---- MATERIAL FOR THIS TASK

-- ==== Sys2Proof/Tests/Slice0.lean ====
section
/-! SUPPORT. The model's own tests: ill-formed terms, words written out from the spec's encodings, the vectors of
`spec/95_test_vectors.md` (the expected values are that file's), and a witness for the hypotheses of every
obligation that has some. -/

namespace Sys2Proof.Tests

open Sys2Proof.Machine

/-! ## Well-formedness: one ill-formed term for each check -/

/-- A legal command word is no malformed one (R144, R340). -/
theorem test_wf_malformed : (Instr.cmdMalformed 0x05#8 true 0#23).wellFormed = false := by decide

/-- A block that is well formed, to change one field of. -/
def okBlock : CtrlBlock :=
  { ti := dataTi .pwm, sourceAd := 0#32, destAd := 0x00200000#32, txfrLen := 0x38#32, stride := 0#32,
    nextConbk := 0x00100020#32, word6 := 0#32, word7 := 0#32 }

theorem test_wf_block : (Instr.cb okBlock).wellFormed = true := by decide

/-- `PERMAP = 3` is reserved (R162). -/
theorem test_wf_permap :
    (Instr.cb { okBlock with ti := { okBlock.ti with permap := 3#5 } }).wellFormed = false := by decide

/-- `TXFR_LEN[31:30]` must be 0 (R160). -/
theorem test_wf_length : (Instr.cb { okBlock with txfrLen := 0x40000004#32 }).wellFormed = false := by decide

/-- `STRIDE` must be 0 (R160). -/
theorem test_wf_stride : (Instr.cb { okBlock with stride := 1#32 }).wellFormed = false := by decide

/-! ## Decoding -/

/-- V-11: the bits of each command word by R141: `OP = [7:0]`, `CH = [8]`, reserved `[31:9]`. -/
theorem test_decode_commands :
    decode .command [0b00000001#8, 0#8, 0#8, 0#8] = .ok (.init, []) ∧
    decode .command [0b00000010#8, 0#8, 0#8, 0#8] = .ok (.fini, []) ∧
    decode .command [0b00000011#8, 0#8, 0#8, 0#8] = .ok (.render, []) ∧
    decode .command [0b00000100#8, 0#8, 0#8, 0#8] = .ok (.wait, []) ∧
    decode .command [0b00000101#8, 0b00000000#8, 0#8, 0#8] = .ok (.setGamma .ch0, []) ∧
    decode .command [0b00000101#8, 0b00000001#8, 0#8, 0#8] = .ok (.setGamma .ch1, []) := by decide

/-- V-11: the malformed words. -/
theorem test_decode_malformed :
    [0x00000000#32, 0x00000006#32, 0x000000FF#32, 0x00000104#32, 0x00000205#32, 0x80000001#32].map decodeCmd =
      [.cmdMalformed 0x00#8 false 0#23, .cmdMalformed 0x06#8 false 0#23, .cmdMalformed 0xFF#8 false 0#23,
       .cmdMalformed 0x04#8 true 0#23, .cmdMalformed 0x05#8 false 1#23,
       .cmdMalformed 0x01#8 false 0x400000#23] := by decide

/-- R161 bit by bit: `PERMAP = [20:16]`, `SRC_INC = [8]`, `DEST_DREQ = [6]`, `DEST_INC = [4]`, `INTEN = [0]`. -/
theorem test_decode_ti :
    [0x00000001#32, 0x00000010#32, 0x00000040#32, 0x00000100#32, 0x00060000#32].map tiFields =
      [{ inten := true, destInc := false, destDreq := false, srcInc := false, permap := 0#5 },
       { inten := false, destInc := true, destDreq := false, srcInc := false, permap := 0#5 },
       { inten := false, destInc := false, destDreq := true, srcInc := false, permap := 0#5 },
       { inten := false, destInc := false, destDreq := false, srcInc := true, permap := 0#5 },
       { inten := false, destInc := false, destDreq := false, srcInc := false, permap := 6#5 }] := by decide

/-- V-12's first block, from its bytes (R109, R160). -/
theorem test_decode_block :
    decode .controlBlock
      ([0x40#8, 0x01#8, 0x05#8, 0x00#8] ++ [0#8, 0#8, 0#8, 0#8] ++ [0x00#8, 0x00#8, 0x20#8, 0x00#8] ++
       [0x38#8, 0#8, 0#8, 0#8] ++ [0#8, 0#8, 0#8, 0#8] ++ [0x20#8, 0x00#8, 0x10#8, 0x00#8] ++
       [0#8, 0#8, 0#8, 0#8] ++ [0#8, 0#8, 0#8, 0#8]) = .ok (.cb okBlock, []) := by decide

/-- A reserved `TI` bit (V-50) and too few bytes are rejected by name. -/
theorem test_decode_rejects :
    decodeBlock 0x00050142#32 0#32 0#32 0#32 0#32 0#32 0#32 0#32 = .error .reservedTiBits ∧
    decode .command [1#8, 0#8, 0#8] = .error .truncated := by decide

/-- A row of each kind of the opcode table, in its numbering. -/
theorem test_decode_table :
    decodeTableWord 32 0x00000001 = some .init ∧ decodeTableWord 32 0x00000105 = some (.setGamma .ch1) ∧
    decodeTableWord 32 0x00000206 = some (.cmdMalformed 0x06#8 false 1#23) ∧
    decodeTableWord 256 (0x00050140 + 0x00200000 * 2 ^ 64 + 0x38 * 2 ^ 96 + 0x00100020 * 2 ^ 160) =
      some (.cb okBlock) := by decide

/-! ## Vectors of the functions -/

/-- A snapshot of `count` pixels at brightness 255. -/
def snapshot (count : BitVec 16) (layout : Word) (invert : Bool) : Snap :=
  { count := count, layout := layout, white := layoutWhite layout, brightness := 255#8, invert := invert }

/-- Two snapshots. -/
def snapshots (a b : Snap) : Pair Snap := { ch0 := a, ch1 := b }

/-- The wire groups of pixels at brightness 255 with the identity table. -/
def groupsOf (layout : Word) (ps : List Word) : List Word := ps.map (wireGroup (snapshot 0#16 layout false) [])

/-- V-1, V-5, V-8: wire groups (R215). -/
theorem test_wire_groups :
    groupsOf 0x00081000#32 [0x00FF0000#32, 0x0000FF00#32, 0x000000FF#32] =
      [0x00FF00#32, 0xFF0000#32, 0x0000FF#32] ∧
    groupsOf 0x18081000#32 [0x11223344#32] = [0x33224411#32] ∧
    groupsOf 0x00100800#32 [0x00123456#32] = [0x123456#32] ∧
    groupsOf 0x00000810#32 [0x00123456#32] = [0x563412#32] ∧
    groupsOf 0x00181008#32 [0x00123456#32] = [0x001234#32] ∧
    groupsOf 0x10180800#32 [0xAA123456#32] = [0xAA345612#32] := by decide

/-- V-4: an inverted lane (R220, R221), one lane. -/
theorem test_inverted_frame :
    encodeFrame (geometry .spi 800000#32 (snapshots (snapshot 3#16 0x00081000#32 true) (snapshot 0#16 0#32 false)))
      (snapshots (snapshot 3#16 0x00081000#32 true) (snapshot 0#16 0#32 false))
      { ch0 := [0x00FF00#32, 0xFF0000#32, 0x0000FF#32], ch1 := [] } =
    [0x6DB6DB24#32, 0x92496DB6#32, 0xDB249249#32, 0x6DB6DB6D#32, 0xB6DB6DB6#32, 0xDB6DB6DB#32] ++
    [0x249249FF#32, 0xFFFFFFFF#32, 0xFFFFFFFF#32, 0xFFFFFFFF#32, 0xFFFFFFFF#32, 0xFFFFFFFF#32] := by decide

/-- V-9: two lanes of different lengths (R219 to R221). -/
theorem test_two_lane_frame :
    encodeFrame
      (geometry .pwm 800000#32
        (snapshots (snapshot 1#16 0x00081000#32 false) (snapshot 2#16 0x00081000#32 false)))
      (snapshots (snapshot 1#16 0x00081000#32 false) (snapshot 2#16 0x00081000#32 false))
      { ch0 := [0#32], ch1 := [0#32, 0#32] } =
    [0x92492492#32, 0x92492492#32, 0x49249249#32, 0x49249249#32, 0x24000000#32, 0x24924924#32] ++
    [0#32, 0x92492492#32, 0#32, 0x49240000#32] ++ List.replicate 10 0#32 := by decide

/-- V-6: brightness (R213). -/
theorem test_scale :
    [(255#8, 128#8), (100#8, 128#8), (1#8, 127#8), (1#8, 128#8), (128#8, 128#8), (255#8, 0#8), (200#8, 255#8),
     (254#8, 1#8), (128#8, 1#8), (127#8, 1#8), (0x12#8, 64#8), (0x34#8, 64#8), (0x56#8, 64#8)].map
        (fun p => scale p.1 p.2) =
      [128#8, 50#8, 0#8, 1#8, 64#8, 0#8, 200#8, 1#8, 1#8, 0#8, 5#8, 13#8, 22#8] := by decide

/-- V-7: gamma tables of factors 1.0, 2.0, 3.0 and 0.5 (R231). -/
theorem test_gamma :
    [0, 1, 128, 254, 255].map (gammaOut 0x00010000) = [0, 1, 128, 254, 255] ∧
    [0, 11, 12, 19, 20, 23, 64, 128, 200, 254, 255].map (gammaOut 0x00020000) =
      [0, 0, 1, 1, 2, 2, 16, 64, 157, 253, 255] ∧
    [50, 128, 200, 255].map (gammaOut 0x00030000) = [2, 32, 123, 255] ∧
    [1, 64, 128, 200].map (gammaOut 0x00008000) = [16, 128, 181, 226] := by decide

/-- V-10: white present, and supported (R145, R147). -/
theorem test_layouts :
    [0x00081000#32, 0x00100800#32, 0x08081000#32, 0x00181008#32, 0x00080800#32, 0x00081004#32, 0x18081000#32,
     0x18100800#32, 0x10180800#32, 0x10081000#32, 0x20081000#32, 0xFF081000#32].map
        (fun l => (layoutWhite l, layoutSupported l)) =
      [(false, true), (false, true), (false, true), (false, true), (false, false), (false, false), (true, true),
       (true, true), (true, true), (true, false), (true, false), (true, false)] := by decide

/-- V-12: the chains of the builder (R252). -/
theorem test_chain :
    chainWords .pwm { d := 7, t := 5, l := 2 } =
      [0x00050140#32, 0#32, 0x00200000#32, 0x38#32, 0#32, 0x00100020#32, 0#32, 0#32] ++
      [0x00050141#32, 0x38#32, 0x00200000#32, 0x28#32, 0#32, 0#32, 0#32, 0#32] ∧
    chainWords .pcm { d := 7, t := 5, l := 1 } =
      [0x00020140#32, 0#32, 0x00200000#32, 0x1C#32, 0#32, 0x00100020#32, 0#32, 0#32] ++
      [0x00020141#32, 0x1C#32, 0x00200000#32, 0x14#32, 0#32, 0#32, 0#32, 0#32] ∧
    chainWords .spi { d := 3, t := 5, l := 1 } =
      [0x00060140#32, 0#32, 0x00200000#32, 0x0C#32, 0#32, 0x00100020#32, 0#32, 0#32] ++
      [0x00060141#32, 0x0C#32, 0x00200000#32, 0x14#32, 0#32, 0#32, 0#32, 0#32] := by decide

/-- V-13: `RESULT` (R170). -/
theorem test_codes :
    [RetCode.success, .genericFailure, .outOfMemory, .hardwareNotSupported, .pwmSetup, .dma, .illegalGpio,
     .pcmSetup, .spiSetup].map RetCode.word =
      [0#32, 0xFFFFFFFF#32, 0xFFFFFFFE#32, 0xFFFFFFFD#32, 0xFFFFFFF8#32, 0xFFFFFFF6#32, 0xFFFFFFF5#32,
       0xFFFFFFF4#32, 0xFFFFFFF3#32] := by decide

/-- V-14: the divider (R192). -/
theorem test_divider :
    [(19200000, 800000), (19200000, 400000), (19200000, 1000000), (19200000, 3200000), (19200000, 4000000),
     (19200000, 4800000), (500000000, 800000), (500000000, 400000), (500000000, 1000000), (500000000, 3200000),
     (500000000, 4000000), (5760000, 800000)].map (fun p => computeDivider p.1 p.2) =
      [8, 16, 6, 2, 2, 1, 208, 417, 167, 52, 42, 2] := by decide

/-- V-39: tail words (R219). -/
theorem test_tail : [400000, 800000, 1000000, 2000000].map tailWords = [3, 5, 6, 11] := by decide

/-! ## States to step from -/

/-- What an outcome's state shows. -/
def after {α : Type} (o : Host.Outcome State Fault Refusal) (f : State → α) : Option α :=
  match o with
  | .next t => some (f t)
  | .fault _ => none
  | .refused _ => none

/-- What a command's step leaves of `RESULT`, `CMD_BUSY` and `STATE`. -/
def done (o : Host.Outcome State Fault Refusal) : Option (RetCode × Bool × RState) :=
  after o (fun t => (t.seq.result, t.seq.cmdBusy, t.seq.state))

/-- A command word accepted, no step of it taken. -/
def State.issued (s : State) (w : Word) : State :=
  { s with seq := { s.seq with cmd := w, cmdBusy := true, phase := .start } }

/-- `s` with the registers of channel `n` changed. -/
def State.chan (s : State) (n : Chan) (f : ChanRegs → ChanRegs) : State := { s with regs := s.regs.setChan n f }

/-- The base configuration of the vectors, with INIT issued. -/
def base : State :=
  let s := State.issued State.reset 0x00000001#32
  State.chan { s with env := { s.env with profileId := 0x00A02082#32 } } .ch0
    (fun c => { c with gpio := 18#8, count := 3#16 })

/-! ## INIT -/

/-- V-20 to V-32b, the checks (R310); V-26c and V-32 pass them. -/
theorem test_init_checks :
    [State.chan base .ch0 (fun c => { c with gpio := 2#8 }),
     State.chan base .ch0 (fun c => { c with gpio := 0#8 }),
     State.chan { base with env := { base.env with profileId := 0x12345678#32 } } .ch0
       (fun c => { c with gpio := 0#8 }),
     State.chan base .ch0 (fun c => { c with layout := 0x00080800#32, gpio := 2#8 }),
     State.chan (State.chan base .ch0 (fun c => { c with gpio := 21#8 })) .ch1
       (fun c => { c with gpio := 13#8, count := 1#16 }),
     State.chan (State.chan base .ch0 (fun c => { c with gpio := 10#8 })) .ch1
       (fun c => { c with gpio := 13#8, count := 1#16 }),
     State.chan base .ch1 (fun c => { c with gpio := 12#8, count := 1#16 }),
     State.chan base .ch1 (fun c => { c with gpio := 18#8, count := 1#16 }),
     { base with regs := { base.regs with freq := 399999#32 } },
     State.chan { base with regs := { base.regs with freq := 399999#32 } } .ch0
       (fun c => { c with gpio := 21#8 }),
     { base with regs := { base.regs with dmanum := 15#4 } },
     State.chan base .ch0 (fun c => { c with count := 4097#16 }),
     State.chan { base with cfg := { base.cfg with symWords := 1024 } } .ch0 (fun c => { c with count := 500#16 }),
     { base with regs := { base.regs with freq := 4800000#32 } }].map
        (fun s => after (exec .init s) (fun t => t.seq.result)) =
      [some .illegalGpio, some .illegalGpio, some .hardwareNotSupported, some .genericFailure, some .pcmSetup,
       some .spiSetup, some .illegalGpio, some .illegalGpio, some .pwmSetup, some .pcmSetup, some .dma,
       some .outOfMemory, some .dma, some .pwmSetup] ∧
    [base, State.chan base .ch1 (fun c => { c with gpio := 13#8, count := 1#16 })].map
        (fun s => after (exec .init s) (fun t => t.seq.cmdBusy)) = [some true, some true] := by decide

/-- What INIT carries from its checks, of one LED on channel 0 in PWM mode. -/
def args : InitArgs :=
  { mode := .pwm, active := { ch0 := true, ch1 := false }, prof := Config.exA, freq := 800000#32,
    snap := snapshots (snapshot 3#16 0x00081000#32 false) (snapshot 0#16 0x00081000#32 false), divi := 8#12 }

/-- INIT has reached phase `p`. -/
def initAt (p : Phase) (h : Hold) (clk : Clk) (busy : Bool) (es : List Event := [])
    (us : BitVec 64 := 0#64) (regs : Regs := base.regs) : State :=
  { base with
    cfg := { base.cfg with maxLeds := 4 }
    seq := { base.seq with phase := p, hold := h }
    clk := clk
    env := { base.env with busy := busy, events := es }
    tim := { Tim.reset with timeUs := us }
    regs := regs }

/-- V-32: the commit, with four words of pixel RAM (R312). -/
theorem test_init_commit :
    after (exec .init (initAt (.initCommit args 0#64) .clock { enab := true, divi := 8#12 } true))
      (fun t => (t.statusWord, t.geometryWord, t.lat.coreHz)) =
      some (0x00140001#32, 0x80050007#32, 0x0124F800#32) ∧
    after (exec .init (initAt (.initCommit args 0#64) .clock { enab := true, divi := 8#12 } true))
      (fun t => (t.snap.ch0.latchedWord, t.snap.ch1.latchedWord, t.clkDivWord, t.clkCtlWord)) =
      some (0xFF000003#32, 0xFF000000#32, 0x00008000#32, 0x00000090#32) ∧
    after (exec .init (initAt (.initCommit args 0#64) .clock { enab := true, divi := 8#12 } true))
      (fun t => (t.ram.pixel.ch0.word? 3, t.ram.pixel.ch1.word? 0, t.ram.cb.word? 3, t.ram.cb.word? 8)) =
      some (some 0#32, some 0#32, some 0x38#32, some 0x00050141#32) := by decide

/-! ## An initialised block -/

/-- One LED on channel 0. -/
def oneLed : Pair Snap := snapshots (snapshot 1#16 0x00081000#32 false) (snapshot 0#16 0x00081000#32 false)

/-- Its geometry in PWM mode at 800 kHz. -/
def oneLedGeometry : Geometry := { d := 3, t := 5, l := 2 }

/-- The wire group of its pixel: red at full brightness, in the order G, R, B (V-1). -/
def oneLedGroups : Pair (List Word) := { ch0 := [0x00FF00#32], ch1 := [] }

/-- Its symbol words. -/
def oneLedFrame : List Word := encodeFrame oneLedGeometry oneLed oneLedGroups

/-- The clock is on, but where FINI has disabled it. -/
def clockOn : Phase → Bool
  | .finiRelease _ => false
  | _ => true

--------

_ACTION ITEM_
Can you repeat, word for word, every line above from the one containing "def done (o" down to the one containing "with the registers", including both?

_RESULT OF THIS EXERCISE_
def done (o : Host.Outcome State Fault Refusal) : Option (RetCode × Bool × RState) :=
  after o (fun t => (t.seq.result, t.seq.cmdBusy, t.seq.state))

/-- A command word accepted, no step of it taken. -/
def State.issued (s : State) (w : Word) : State :=
  { s with seq := { s.seq with cmd := w, cmdBusy := true, phase := .start } }

/-- `s` with the registers of channel `n` changed. -/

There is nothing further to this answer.